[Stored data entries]
§

-- ==== Sys2Proof/Laws/Table.lean ====
section
/-! SUPPORT. The LUT RAM: what an entry of a built table is, and what the valid bits say. -/

namespace Sys2Proof.Machine

theorem tableOf_get (f : Nat → Byte) (k : Nat) (h : k < 256) : (tableOf f)[k] = f k := by
  unfold tableOf
  simp only [Vector.getElem_ofFn]

/-- After a build command every entry is the mapping's (R220). -/
theorem lutAt_buildLut (s : State) (f : Nat → Byte) (b : Byte) : (s.buildLut f).lutAt b = f b.toNat :=
  tableOf_get f b.toNat b.isLt

/-- LUT_VALID is 1 exactly when all 256 valid bits are 1 (R40). -/
theorem lutAllValid_iff (s : State) : s.lutAllValid = true ↔ ∀ i, (h : i < 256) → s.lutValid[i] = true := by
  simp only [State.lutAllValid, List.all_eq_true]
  constructor
  · intro h i hi
    exact h _ (by simp)
  · intro h v hv
    obtain ⟨i, hi, rfl⟩ := List.getElem_of_mem hv
    simpa using h i (by simpa using hi)

/-- No valid bit is 0. -/
theorem lowestInvalid_none (s : State) : s.lowestInvalid = none ↔ ∀ i, (h : i < 256) → s.lutValid[i] = true := by
  rw [← lutAllValid_iff]
  simp only [State.lowestInvalid, State.lutAllValid, List.findIdx?_eq_none_iff, List.all_eq_true]
  exact forall₂_congr (fun v _ => by cases v <;> simp)

/-- The lowest index whose valid bit is 0 (R171). -/
theorem lowestInvalid_some {s : State} {k : Nat} (h : s.lowestInvalid = some k) :
    ∃ hk : k < 256, s.lutValid[k] = false ∧ ∀ j, (hj : j < k) → s.lutValid[j] = true := by
  simp only [State.lowestInvalid, List.findIdx?_eq_some_iff_getElem] at h
  obtain ⟨hk, h1, h2⟩ := h
  have hk' : k < 256 := by simpa using hk
  refine ⟨hk', by simpa using h1, fun j hj => ?_⟩
  simpa using h2 j hj

end Sys2Proof.Machine
end

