-- ==== Sys2Proof/Machine/Script.lean ====
section
/-! DEFINITION. The host script syntax (spec/30_encoding.md R126, R127) as the turns it stands for. It is how a program
comes to the machine: `State.withTurns` gives a state the turns of a script. Where a command of a script
completes is open (spec/41_command_control.md R162): the model's choice (DESIGN CHOICE, log entry 18) is that the script
says it. -/

namespace Sys2Proof.Machine

/-- One statement (R126) or pseudo-statement (R127). -/
inductive Stmt where
  | wr (n : RegName) (v : Word)
  | rd (n : RegName)
  | pw8 (a v : Word)
  | pw32 (a v : Word)
  | pr8 (a : Word)
  | pr32 (a : Word)
  /-- A command mnemonic: `wr CMD, <word of that row>`. -/
  | command (i : Instr)
  /-- `wait`: STATUS is read until BUSY = 0. `polls` is how many reads still see BUSY = 1, the open `T_CMD` of R162;
  the loop itself is the host's (R128). -/
  | wait (polls : Nat)
  /-- `run M`: the command, then `wait`. -/
  | run (i : Instr) (polls : Nat)
  | clr
  | setsrc (b w h c : Word)
  | setdst (b : Word)
  | setdstSize (b w h : Word)
  | fill (a : Word) (vs : List Word)
  | setpba (x y ch : Word)
  /-- MODEL'S OWN, no statement of R126 or R127: the running command completes here, between two statements. It is how a
  script says where the open `T_CMD` of R162 ends outside a `wait` (DESIGN CHOICE, log entry 18); while BUSY = 0 it has no
  effect. -/
  | completes
  deriving DecidableEq, Repr

/-- A register write (REG, offset(NAME), 4, W, v). -/
def regWriteTurn (n : RegName) (v : Word) : Turn :=
  .host { space := .reg, offset := n.offset, size := .four, access := .write v }

/-- A register read (REG, offset(NAME), 4, R). -/
def regReadTurn (n : RegName) : Turn :=
  .host { space := .reg, offset := n.offset, size := .four, access := .read }

/-- A pixel byte write (PIX, a, 1, W, v[7:0]). -/
def pixWriteTurn (a v : Word) : Turn :=
  .host { space := .pix, offset := a, size := .one, access := .write (fieldWord (byteOfWord v 0)) }

/-- The byte writes of `fill` at rising offsets. -/
def fillTurns (a : Word) : List Word → List Turn
  | [] => []
  | v :: vs => pixWriteTurn a v :: fillTurns (a + 1) vs

/-- The polls of `wait`: `polls` reads of STATUS, the engine's turn, one more read. The completion's place among the polls
is the model's choice (log entry 18): R127 says only that the reads go on until one sees BUSY = 0. -/
def waitTurns (polls : Nat) : List Turn :=
  List.replicate polls (regReadTurn .status) ++ [.engine, regReadTurn .status]

/-- The turns a statement stands for (R126, R127). A command is its CMD write alone: it brings no completion (log
entry 18). -/
def Stmt.turns : Stmt → List Turn
  | .wr n v => [regWriteTurn n v]
  | .rd n => [regReadTurn n]
  | .pw8 a v => [pixWriteTurn a v]
  | .pw32 a v => [.host { space := .pix, offset := a, size := .four, access := .write v }]
  | .pr8 a => [.host { space := .pix, offset := a, size := .one, access := .read }]
  | .pr32 a => [.host { space := .pix, offset := a, size := .four, access := .read }]
  | .command i => [regWriteTurn .cmd (encode i)]
  | .wait polls => waitTurns polls
  | .run i polls => regWriteTurn .cmd (encode i) :: waitTurns polls
  | .clr => [regWriteTurn .status 0x0000000E]
  | .setsrc b w h c =>
    [regWriteTurn .srcBase b, regWriteTurn .srcW w, regWriteTurn .srcH h, regWriteTurn .srcC c]
  | .setdst b => [regWriteTurn .dstBase b]
  | .setdstSize b w h => [regWriteTurn .dstBase b, regWriteTurn .dstW w, regWriteTurn .dstH h]
  | .fill a vs => fillTurns a vs
  | .setpba x y ch => [regWriteTurn .pbaX x, regWriteTurn .pbaY y, regWriteTurn .pbaCh ch]
  | .completes => [.engine]

/-- The turns of a script. DESIGN CHOICE (log entry 18): a command still running completes at the next `wait` or
`completes`, when the host waits behind a held pixel transaction (R147), or after the last turn, and nowhere else. The
spec leaves the place open (R162; vector Z1 of spec/95_test_vectors.md), so a claim about a program is to hold for every
placing of `completes` among its statements. -/
def scriptTurns (p : List Stmt) : List Turn := p.flatMap Stmt.turns

/-- A state whose coming turns are followed by those of a script. -/
def State.withTurns (s : State) (ts : List Turn) : State := { s with turns := s.turns ++ ts }

end Sys2Proof.Machine
end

§

▶ _Action item_
Set out the records again, exactly as they appear above.

▶ _Solution to the exercise_
-- ==== Sys2Proof/Laws/Table.lean ====
section
/-! SUPPORT. The LUT RAM: what an entry of a built table is, and what the valid bits say. -/

namespace Sys2Proof.Machine

theorem tableOf_get (f : Nat → Byte) (k : Nat) (h : k < 256) : (tableOf f)[k] = f k := by
  unfold tableOf
  simp only [Vector.getElem_ofFn]

/-- After a build command every entry is the mapping's (R220). -/
theorem lutAt_buildLut (s : State) (f : Nat → Byte) (b : Byte) : (s.buildLut f).lutAt b = f b.toNat :=
  tableOf_get f b.toNat b.isLt

/-- LUT_VALID is 1 exactly when all 256 valid bits are 1 (R40). -/
theorem lutAllValid_iff (s : State) : s.lutAllValid = true ↔ ∀ i, (h : i < 256) → s.lutValid[i] = true := by
  simp only [State.lutAllValid, List.all_eq_true]
  constructor
  · intro h i hi
    exact h _ (by simp)
  · intro h v hv
    obtain ⟨i, hi, rfl⟩ := List.getElem_of_mem hv
    simpa using h i (by simpa using hi)

/-- No valid bit is 0. -/
theorem lowestInvalid_none (s : State) : s.lowestInvalid = none ↔ ∀ i, (h : i < 256) → s.lutValid[i] = true := by
  rw [← lutAllValid_iff]
  simp only [State.lowestInvalid, State.lutAllValid, List.findIdx?_eq_none_iff, List.all_eq_true]
  exact forall₂_congr (fun v _ => by cases v <;> simp)

/-- The lowest index whose valid bit is 0 (R171). -/
theorem lowestInvalid_some {s : State} {k : Nat} (h : s.lowestInvalid = some k) :
    ∃ hk : k < 256, s.lutValid[k] = false ∧ ∀ j, (hj : j < k) → s.lutValid[j] = true := by
  simp only [State.lowestInvalid, List.findIdx?_eq_some_iff_getElem] at h
  obtain ⟨hk, h1, h2⟩ := h
  have hk' : k < 256 := by simpa using hk
  refine ⟨hk', by simpa using h1, fun j hj => ?_⟩
  simpa using h2 j hj

end Sys2Proof.Machine
end

-- ==== Sys2Proof/Machine/Script.lean ====
section
/-! DEFINITION. The host script syntax (spec/30_encoding.md R126, R127) as the turns it stands for. It is how a program
comes to the machine: `State.withTurns` gives a state the turns of a script. Where a command of a script
completes is open (spec/41_command_control.md R162): the model's choice (DESIGN CHOICE, log entry 18) is that the script
says it. -/

namespace Sys2Proof.Machine

/-- One statement (R126) or pseudo-statement (R127). -/
inductive Stmt where
  | wr (n : RegName) (v : Word)
  | rd (n : RegName)
  | pw8 (a v : Word)
  | pw32 (a v : Word)
  | pr8 (a : Word)
  | pr32 (a : Word)
  /-- A command mnemonic: `wr CMD, <word of that row>`. -/
  | command (i : Instr)
  /-- `wait`: STATUS is read until BUSY = 0. `polls` is how many reads still see BUSY = 1, the open `T_CMD` of R162;
  the loop itself is the host's (R128). -/
  | wait (polls : Nat)
  /-- `run M`: the command, then `wait`. -/
  | run (i : Instr) (polls : Nat)
  | clr
  | setsrc (b w h c : Word)
  | setdst (b : Word)
  | setdstSize (b w h : Word)
  | fill (a : Word) (vs : List Word)
  | setpba (x y ch : Word)
  /-- MODEL'S OWN, no statement of R126 or R127: the running command completes here, between two statements. It is how a
  script says where the open `T_CMD` of R162 ends outside a `wait` (DESIGN CHOICE, log entry 18); while BUSY = 0 it has no
  effect. -/
  | completes
  deriving DecidableEq, Repr

/-- A register write (REG, offset(NAME), 4, W, v). -/
def regWriteTurn (n : RegName) (v : Word) : Turn :=
  .host { space := .reg, offset := n.offset, size := .four, access := .write v }

/-- A register read (REG, offset(NAME), 4, R). -/
def regReadTurn (n : RegName) : Turn :=
  .host { space := .reg, offset := n.offset, size := .four, access := .read }

/-- A pixel byte write (PIX, a, 1, W, v[7:0]). -/
def pixWriteTurn (a v : Word) : Turn :=
  .host { space := .pix, offset := a, size := .one, access := .write (fieldWord (byteOfWord v 0)) }

/-- The byte writes of `fill` at rising offsets. -/
def fillTurns (a : Word) : List Word → List Turn
  | [] => []
  | v :: vs => pixWriteTurn a v :: fillTurns (a + 1) vs

/-- The polls of `wait`: `polls` reads of STATUS, the engine's turn, one more read. The completion's place among the polls
is the model's choice (log entry 18): R127 says only that the reads go on until one sees BUSY = 0. -/
def waitTurns (polls : Nat) : List Turn :=
  List.replicate polls (regReadTurn .status) ++ [.engine, regReadTurn .status]

/-- The turns a statement stands for (R126, R127). A command is its CMD write alone: it brings no completion (log
entry 18). -/
def Stmt.turns : Stmt → List Turn
  | .wr n v => [regWriteTurn n v]
  | .rd n => [regReadTurn n]
  | .pw8 a v => [pixWriteTurn a v]
  | .pw32 a v => [.host { space := .pix, offset := a, size := .four, access := .write v }]
  | .pr8 a => [.host { space := .pix, offset := a, size := .one, access := .read }]
  | .pr32 a => [.host { space := .pix, offset := a, size := .four, access := .read }]
  | .command i => [regWriteTurn .cmd (encode i)]
  | .wait polls => waitTurns polls
  | .run i polls => regWriteTurn .cmd (encode i) :: waitTurns polls
  | .clr => [regWriteTurn .status 0x0000000E]
  | .setsrc b w h c =>
    [regWriteTurn .srcBase b, regWriteTurn .srcW w, regWriteTurn .srcH h, regWriteTurn .srcC c]
  | .setdst b => [regWriteTurn .dstBase b]
  | .setdstSize b w h => [regWriteTurn .dstBase b, regWriteTurn .dstW w, regWriteTurn .dstH h]
  | .fill a vs => fillTurns a vs
  | .setpba x y ch => [regWriteTurn .pbaX x, regWriteTurn .pbaY y, regWriteTurn .pbaCh ch]
  | .completes => [.engine]

/-- The turns of a script. DESIGN CHOICE (log entry 18): a command still running completes at the next `wait` or
`completes`, when the host waits behind a held pixel transaction (R147), or after the last turn, and nowhere else. The
spec leaves the place open (R162; vector Z1 of spec/95_test_vectors.md), so a claim about a program is to hold for every
placing of `completes` among its statements. -/
def scriptTurns (p : List Stmt) : List Turn := p.flatMap Stmt.turns

/-- A state whose coming turns are followed by those of a script. -/
def State.withTurns (s : State) (ts : List Turn) : State := { s with turns := s.turns ++ ts }

end Sys2Proof.Machine
end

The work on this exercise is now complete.